- **TASK BRIEF**:
The data must be returned in full and exactly as given.

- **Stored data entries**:

^^^^

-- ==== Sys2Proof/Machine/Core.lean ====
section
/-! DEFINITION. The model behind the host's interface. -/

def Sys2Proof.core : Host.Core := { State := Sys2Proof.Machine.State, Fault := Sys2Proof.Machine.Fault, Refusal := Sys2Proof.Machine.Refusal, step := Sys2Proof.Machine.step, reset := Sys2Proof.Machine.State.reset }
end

^^^^

- **EXERCISE ANSWER**:
-- ==== Sys2Proof/Machine/Core.lean ====
section
/-! DEFINITION. The model behind the host's interface. -/

def Sys2Proof.core : Host.Core := { State := Sys2Proof.Machine.State, Fault := Sys2Proof.Machine.Fault, Refusal := Sys2Proof.Machine.Refusal, step := Sys2Proof.Machine.step, reset := Sys2Proof.Machine.State.reset }
end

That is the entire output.